PL Risk Blog

High Profile Hacks Reveal the Extent of Cyber Damage

Written by Drew Smith | Oct 5, 2020 4:19:32 PM

In the last week, two high profile hacks highlighted the damage that a cyber hack can do to a business that can harm thousands of people not even connected to the business. It also highlights how valuable by extension many of these hacks are.

Arthur J. Gallagher, one of the largest US Insurance brokerages, reported to the Securities and Exchange Commission (SEC) that their entire network was compromised on September 27th and as a precaution, they shut down their entire global network. Five days out they are still at a limited capacity, with their login pages still aren’t letting users through into their site and many systems related to claims remain down. They have not identified the type of ransomware used in this particular attack, but to this much internal damage implies it was a big job.

In the case of Universal Health Systems however, not only was the virus identified but it also impacted many people directly. In their case, the root of the breach was the Ryuk Ransomware. Ryuk can bypass antivirus once it launches and it can spread very easily, reminiscent of the Wannacry virus in 2018. In the UHS’ case, their network of over 400 hospitals were compromised and shut down. This forced many cancellations, rerouting of patients and locking of laboratory data these hospitals had. To quote one employee, "We have no access to anything computer based including old labs, EKGs, or radiology studies. We have no access to our PACS radiology system. No patients died tonight in our ED (Emergency Department) but I can surely see how this could happen in large centers due to delay in patient care."[1]

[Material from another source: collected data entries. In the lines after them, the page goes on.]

-- ==== Sys2Proof/Tests/Slice0.lean ====
section
/-! SUPPORT. Tests: ill-formed commands are refused, worked examples of the spec, and for every statement with hypotheses a state and operands that meet them. -/

open Sys2Proof Sys2Proof.Machine

set_option linter.unusedVariables false

namespace Sys2Proof.Tests

set_option Elab.async false

/-- A whole register, as a field. -/
def w (a : Nat) : Fld := ⟨a, 31, 0⟩

/-- A module in its first tick or later, the domains of `dom` powered, the fields listed at the values given, all other registers as after reset. -/
def upD (dom : Nat) (l : List (Fld × Nat)) : Mod :=
  l.foldl (fun m e => m.setF e.1 e.2) { Mod.reset.wr R.PWR_DOM_STAT dom with pwr := { PwrSt.reset with step := 10 } }

/-- The same with every domain powered. -/
def up (l : List (Fld × Nat)) : Mod := upD 4095 l

/-- A machine at power-on, with no command waiting. -/
def st (m : Mod) : State := { clk := Clock.powerOn, m := m, pending := [] }

/-- A machine at the start of tick `n`. -/
def stAt (n : Nat) (m : Mod) : State :=
  { clk := { raw := n * 12500000, ancC := 0, ancT := 0, rate := 0, tickNo := n, tickStart := n * uPerTick, tickRaw := n * 12500000,
             tickEnd := (n + 1) * uPerTick }, m := m, pending := [] }

/-- A machine with a guard armed at once. -/
def armed (m : Mod) (x v : Nat) : State := st { m with glb := { m.glb with guard := some { off := x, val := BitVec.ofNat 32 v, armedAt := 0 } } }

def hdr : Hdr := { tag := 7, noResult := false }

/-- A guard just armed is ready for its complement. -/
theorem ready (m : Mod) (x v comp : Nat) (ho : m.opens x = true) (hv : v < 4294967296) (hc : BitVec.ofNat 32 comp = ~~~BitVec.ofNat 32 v)
    (hr : reservedVal m x v = false) : GuardReady (armed m x v) 0 x v comp := ⟨ho, hv, hc, hr, 0, rfl, Nat.zero_le _⟩

/-! ### Each check of WellFormed refuses an ill-formed command -/

def h0 : Hdr := { tag := 0, noResult := false }
def dump0 : DumpIn := { pli := 0, carrLock := true, codeLock := true, bitSync := true, timeRes := true, halfRes := true, cn0 := 40, acc := [], doppler := 0, fwRate := 0, fwFreq := 0, found := true }
def job0 : SearchJob := { host := true, tag := 7, noResult := false, acceptTick := 0, sys := 0, sv := 3, sig := 0, gloK := 0, doppCtr := 0, doppHalf := 1000, coh := 1, noncoh := 1, codeStart := 0, codeCells := 1, channel := 0xFFFF }
def asu0 : AsuIn := { op := 0, amb := 5, nodes := 0, ratio := 300, ints := [], sats := 5 }
def ann0 : AnnounceIn := { wellFormed := true, domain := 24, data := [], interval := 0 }

theorem illFormed_of {i : Instr} {p : Nat × Nat} (hp : p ∈ i.limits) (h : p.2 ≤ p.1) : i.wellFormed = false := by
  cases hw : i.wellFormed with
  | false => rfl
  | true => have := List.all_eq_true.mp hw p hp; simp at this; omega

/-- Commands elementFault to ringEnable, each with one operand at its limit. -/
theorem test_illFormed_1 : ∀ i ∈ (
    [.elementFault 0 7 0, .elementRetryEnd 0 7 0, .registerWrite 0 barBytes 0 0, .registerWrite 0 0 4294967296 0, .registerWrite 0 0 0 16,
     .unmappedAccess 0 barBytes false, .poweredOffAccess 0 barBytes false, .guardArm 0 barBytes 0, .guardArm 0 0 4294967296,
     .guardCommit 0 barBytes 0, .guardCommit 0 0 4294967296, .mbxSelect 0 barBytes 0, .mbxSelect 0 0 4294967296, .mbxSnapshotReady 0 barBytes,
     .mbxDataRead 0 barBytes, .mbxDataWrite 0 barBytes 0, .mbxDataWrite 0 0 4294967296, .glbApply 0 4294967296, .glbCfgRefCommit 0 4294967296,
     .glbErrClear 0 4294967296, .glbSwReset 0 4294967296, .ringDoorbell 0 10 0, .ringDoorbell 0 0 4294967296, .ringEnable 0 10] : List Instr), i.wellFormed = false := by
  decide +kernel

/-- Commands ringStop to pullinTimeout, each with one operand at its limit. -/
theorem test_illFormed_2 : ∀ i ∈ (
    [.ringStop 0 10, .ringFlush 0 10, .ringFlushDone 0 10, .ringReset 0 10, .ringResetDone 0 10, .ringConsWrite 0 10 0,
     .ringConsWrite 0 0 4294967296, .descriptorFetch 0 10 [], .itemEnqueue 0 10 0 [], .itemEnqueue 0 0 256 [], .itemDmaToHost 0 10,
     .descriptorComplete 0 10, .dmaFault 0 10 false 0 0 none, .dmaFault 0 0 false 256 0 none, .dmaFault 0 0 false 0 18446744073709551616 none,
     .busMasterDisable 0 18446744073709551616 false, .ringCoalTimeout 0 10, .ringIrqEnWrite 0 4294967296, .bandJam 0 3 0, .bandJamClear 0 3 0,
     .gnssChAssign 0 320 0, .gnssChAssign 0 0 4294967296, .channelDump 0 320 dump0, .pullinTimeout 0 320] : List Instr), i.wellFormed = false := by
  decide +kernel

/-- Commands lostTimeout to loadGraph, each with one operand at its limit. -/
theorem test_illFormed_3 : ∀ i ∈ (
    [.lostTimeout 0 320, .search 0 { tag := 4294967296, noResult := false } job0 0, .search 0 h0 job0 65536,
     .searchCancel 0 { tag := 4294967296, noResult := false } 0, .searchCancel 0 h0 4294967296,
     .steer 0 { tag := 4294967296, noResult := false } 0 0 0 0 0 0 0, .steer 0 h0 65536 0 0 0 0 0 0, .steer 0 h0 0 65536 0 0 0 0 0,
     .steer 0 h0 0 0 4294967296 0 0 0 0, .steer 0 h0 0 0 0 4294967296 0 0 0, .steer 0 h0 0 0 0 0 4294967296 0 0, .steer 0 h0 0 0 0 0 0 4294967296 0,
     .steer 0 h0 0 0 0 0 0 0 4294967296, .accStream 0 { tag := 4294967296, noResult := false } 0 0 0, .accStream 0 h0 65536 0 0,
     .accStream 0 h0 0 256 0, .accStream 0 h0 0 0 1099511627776, .hostCoastExpiry 0 320, .gnssCal 0 320 0, .baseMoveCheck 0 0 4294967296,
     .flowEnd 0 257 .fault, .asuSearchEnd 0 257 asu0, .loadGraph 0 { tag := 4294967296, noResult := false } 0 0 none,
     .loadGraph 0 h0 18446744073709551616 0 none] : List Instr), i.wellFormed = false := by
  decide +kernel

/-- Commands loadGraph to release, each with one operand at its limit. -/
theorem test_illFormed_4 : ∀ i ∈ (
    [.loadGraph 0 h0 0 4294967296 none, .unloadGraph 0 { tag := 4294967296, noResult := false } 0 0, .unloadGraph 0 h0 256 0,
     .unloadGraph 0 h0 0 16777216, .roverFilterReset 0 256, .timeSet 0 18446744073709551616 0, .timeSet 0 0 4294967296, .pulseEdge 0 8,
     .pulseEnd 0 8, .captureEdge 0 4 false, .timeCapPop 0 4, .ptpAnnounceRx 0 10 ann0, .ptpGmTx 0 10 0, .ptpGmTx 0 0 3,
     .loadNet 0 { tag := 4294967296, noResult := false } 0 0 none, .loadNet 0 h0 18446744073709551616 0 none, .loadNet 0 h0 0 4294967296 none,
     .activateNet 0 { tag := 4294967296, noResult := false } 0 0, .activateNet 0 h0 4294967296 0, .activateNet 0 h0 0 4294967296,
     .route 0 { tag := 4294967296, noResult := false } [], .release 0 { tag := 4294967296, noResult := false } 0 0 0, .release 0 h0 256 0 0,
     .release 0 h0 0 256 0] : List Instr), i.wellFormed = false := by
  decide +kernel

/-- Commands release to taskDone, each with one operand at its limit. -/
theorem test_illFormed_5 : ∀ i ∈ (
    [.release 0 h0 0 0 65536, .place 0 { tag := 4294967296, noResult := false } 0 0 0, .place 0 h0 256 0 0, .place 0 h0 0 256 0,
     .place 0 h0 0 0 65536, .unblock 0 { tag := 4294967296, noResult := false } 0 0, .unblock 0 h0 65536 0, .unblock 0 h0 0 65536,
     .taskAdd 0 { tag := 4294967296, noResult := false } 0 0 0 0 0 0 0 0 0, .taskAdd 0 h0 65536 0 0 0 0 0 0 0 0, .taskAdd 0 h0 0 256 0 0 0 0 0 0 0,
     .taskAdd 0 h0 0 0 256 0 0 0 0 0 0, .taskAdd 0 h0 0 0 0 4294967296 0 0 0 0 0, .taskAdd 0 h0 0 0 0 0 65536 0 0 0 0,
     .taskAdd 0 h0 0 0 0 0 0 65536 0 0 0, .taskAdd 0 h0 0 0 0 0 0 0 4294967296 0 0, .taskAdd 0 h0 0 0 0 0 0 0 0 4294967296 0,
     .taskAdd 0 h0 0 0 0 0 0 0 0 0 4294967296, .taskCancel 0 { tag := 4294967296, noResult := false } 0 0, .taskCancel 0 h0 65536 0,
     .taskCancel 0 h0 0 65536, .taskDone 0 { tag := 4294967296, noResult := false } 0 0, .taskDone 0 h0 65536 0, .taskDone 0 h0 0 65536] : List Instr), i.wellFormed = false := by
  decide +kernel

/-- Commands spanOverstay to home, each with one operand at its limit. -/
theorem test_illFormed_6 : ∀ i ∈ (
    [.spanOverstay 0 65536 0, .taskExpiry 0 4096, .spanPoison 0 65536 0, .netParityError 0 65536, .shepTblSel 0 4294967296,
     .move 0 { tag := 4294967296, noResult := false } 0 0 0 0 0 0 0, .move 0 h0 65536 0 0 0 0 0 0, .move 0 h0 0 65536 0 0 0 0 0,
     .move 0 h0 0 0 18446744073709551616 0 0 0 0, .move 0 h0 0 0 0 4294967296 0 0 0, .move 0 h0 0 0 0 0 4294967296 0 0,
     .move 0 h0 0 0 0 0 0 4294967296 0, .move 0 h0 0 0 0 0 0 0 4294967296, .convoy 0 { tag := 4294967296, noResult := false } 0 0 0 0 [],
     .convoy 0 h0 256 0 0 0 [], .convoy 0 h0 0 256 0 0 [], .convoy 0 h0 0 0 65536 0 [], .convoy 0 h0 0 0 0 4294967296 [],
     .home 0 { tag := 4294967296, noResult := false } 0 0 0 0 0, .home 0 h0 65536 0 0 0 0, .home 0 h0 0 256 0 0 0, .home 0 h0 0 0 256 0 0,
     .home 0 h0 0 0 0 4294967296 0, .home 0 h0 0 0 0 0 18446744073709551616] : List Instr), i.wellFormed = false := by
  decide +kernel

/-- Commands halt to downlinkTx, each with one operand at its limit. -/
theorem test_illFormed_7 : ∀ i ∈ (
    [.halt 0 { tag := 4294967296, noResult := false } 0 0 0, .halt 0 h0 65536 0 0, .halt 0 h0 0 256 0, .halt 0 h0 0 0 256,
     .setPos 0 { tag := 4294967296, noResult := false } 0 0 0, .setPos 0 h0 65536 0 0, .setPos 0 h0 0 65536 0, .setPos 0 h0 0 0 18446744073709551616,
     .clear 0 { tag := 4294967296, noResult := false } 0 0, .clear 0 h0 65536 0, .clear 0 h0 0 65536, .stepEdge 0 256, .stepTrackCheck 0 256,
     .switchInputEdge 0 64 false, .inputQualified 0 64, .chatterEnd 0 64, .homingRange 0 256, .moveEnd 0 256, .stopEnd 0 256, .setpointFrameTx 0 256,
     .statusTimeout 0 256, .tokenTx 0 2, .beaconTx 0 2, .downlinkTx 0 2] : List Instr), i.wellFormed = false := by
  decide +kernel

/-- Commands dataTx to macAdd, each with one operand at its limit. -/
theorem test_illFormed_8 : ∀ i ∈ (
    [.dataTx 0 2, .dropFrameTx 0 2, .clearDrift 0 256, .leashInputDeenergise 0 2, .leashPulseTolExpiry 0 2, .leashInputEnergise 0 2,
     .leashTrip 0 4294967296, .trip 0 { tag := 4294967296, noResult := false } 0, .trip 0 h0 4294967296,
     .heelAll 0 { tag := 4294967296, noResult := false } 0, .heelAll 0 h0 4294967296, .heelEnd 0 { tag := 4294967296, noResult := false } 0,
     .heelEnd 0 h0 4294967296, .monitorTrip 0 5 false, .leashArm 0 4294967296, .frameReceive 0 10 0 [] false, .frameReceive 0 0 256 [] false,
     .pinHoldExpiry 0 65536, .linkChange 0 10 false 0, .linkChange 0 0 false 4294967296,
     .macAdd 0 { tag := 4294967296, noResult := false } 0 0 0 0 0, .macAdd 0 h0 281474976710656 0 0 0 0, .macAdd 0 h0 0 65536 0 0 0,
     .macAdd 0 h0 0 0 256 0 0] : List Instr), i.wellFormed = false := by
  decide +kernel

/-- Commands macAdd to nhSet, each with one operand at its limit. -/
theorem test_illFormed_9 : ∀ i ∈ (
    [.macAdd 0 h0 0 0 0 256 0, .macAdd 0 h0 0 0 0 0 65536, .macDel 0 { tag := 4294967296, noResult := false } 0 0, .macDel 0 h0 281474976710656 0,
     .macDel 0 h0 0 65536, .macFlush 0 { tag := 4294967296, noResult := false } 0 0 0, .macFlush 0 h0 256 0 0, .macFlush 0 h0 0 256 0,
     .macFlush 0 h0 0 0 65536, .vlanSet 0 { tag := 4294967296, noResult := false } 0 0 0 0, .vlanSet 0 h0 65536 0 0 0, .vlanSet 0 h0 0 65536 0 0,
     .vlanSet 0 h0 0 0 65536 0, .vlanSet 0 h0 0 0 0 65536, .rifSet 0 { tag := 4294967296, noResult := false } 0 0 0 0 0 0 0,
     .rifSet 0 h0 256 0 0 0 0 0 0, .rifSet 0 h0 0 256 0 0 0 0 0, .rifSet 0 h0 0 0 65536 0 0 0 0, .rifSet 0 h0 0 0 0 4294967296 0 0 0,
     .rifSet 0 h0 0 0 0 0 256 0 0, .rifSet 0 h0 0 0 0 0 0 72057594037927936 0, .rifSet 0 h0 0 0 0 0 0 0 340282366920938463463374607431768211456,
     .nhSet 0 { tag := 4294967296, noResult := false } 0 0 0 0, .nhSet 0 h0 65536 0 0 0] : List Instr), i.wellFormed = false := by
  decide +kernel

/-- Commands nhSet to braceResync, each with one operand at its limit. -/
theorem test_illFormed_10 : ∀ i ∈ (
    [.nhSet 0 h0 0 65536 0 0, .nhSet 0 h0 0 0 281474976710656 0, .nhSet 0 h0 0 0 0 65536,
     .routeAdd 0 { tag := 4294967296, noResult := false } 0 0 0 0 0, .routeAdd 0 h0 256 0 0 0 0, .routeAdd 0 h0 0 256 0 0 0,
     .routeAdd 0 h0 0 0 65536 0 0, .routeAdd 0 h0 0 0 0 340282366920938463463374607431768211456 0, .routeAdd 0 h0 0 0 0 0 4294967296,
     .routeDel 0 { tag := 4294967296, noResult := false } 0 0 0 0 0, .routeDel 0 h0 256 0 0 0 0, .routeDel 0 h0 0 256 0 0 0,
     .routeDel 0 h0 0 0 65536 0 0, .routeDel 0 h0 0 0 0 340282366920938463463374607431768211456 0, .routeDel 0 h0 0 0 0 0 4294967296,
     .swParityFail 0 256 0, .swParityFail 0 0 4294967296, .packetTx 0 10 [], .swTblSel 0 4294967296, .heartbeatRx 0 false [] 281474976710656,
     .handover 0 { tag := 4294967296, noResult := false } 0 0, .handover 0 h0 4294967296 0, .handover 0 h0 0 4294967296,
     .braceResync 0 { tag := 4294967296, noResult := false } 0] : List Instr), i.wellFormed = false := by
  decide +kernel

/-- Commands braceResync to wrap, each with one operand at its limit. -/
theorem test_illFormed_11 : ∀ i ∈ (
    [.braceResync 0 h0 4294967296, .loadBlob 0 { tag := 4294967296, noResult := false } 0 0 0 0 none, .loadBlob 0 h0 256 0 0 0 none,
     .loadBlob 0 h0 0 16777216 0 0 none, .loadBlob 0 h0 0 0 18446744073709551616 0 none, .loadBlob 0 h0 0 0 0 4294967296 none,
     .erase 0 { tag := 4294967296, noResult := false } 0 0, .erase 0 h0 256 0, .erase 0 h0 0 16777216,
     .derive 0 { tag := 4294967296, noResult := false } 0 0 0 0 0 0 [] [], .derive 0 h0 256 0 0 0 0 0 [] [], .derive 0 h0 0 256 0 0 0 0 [] [],
     .derive 0 h0 0 0 256 0 0 0 [] [], .derive 0 h0 0 0 0 256 0 0 [] [], .derive 0 h0 0 0 0 0 65536 0 [] [], .derive 0 h0 0 0 0 0 0 65536 [] [],
     .wrap 0 { tag := 4294967296, noResult := false } 0 0 0 0 0 0 0 0 false, .wrap 0 h0 256 0 0 0 0 0 0 0 false, .wrap 0 h0 0 256 0 0 0 0 0 0 false,
     .wrap 0 h0 0 0 256 0 0 0 0 0 false, .wrap 0 h0 0 0 0 256 0 0 0 0 false, .wrap 0 h0 0 0 0 0 18446744073709551616 0 0 0 false,
     .wrap 0 h0 0 0 0 0 0 4294967296 0 0 false, .wrap 0 h0 0 0 0 0 0 0 4294967296 0 false] : List Instr), i.wellFormed = false := by
  decide +kernel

These high-profile hacks show that the biggest companies are just as vulnerable as the small 10 employee businesses. To mitigate the costs associated with the inevitable breach, consult your provider about what to include in a cyber insurance policy. Cyber insurance covers costs such as recovery, forensics and any reporting that you must do as many states require notification within a certain amount of time. Do your research about what is right for you.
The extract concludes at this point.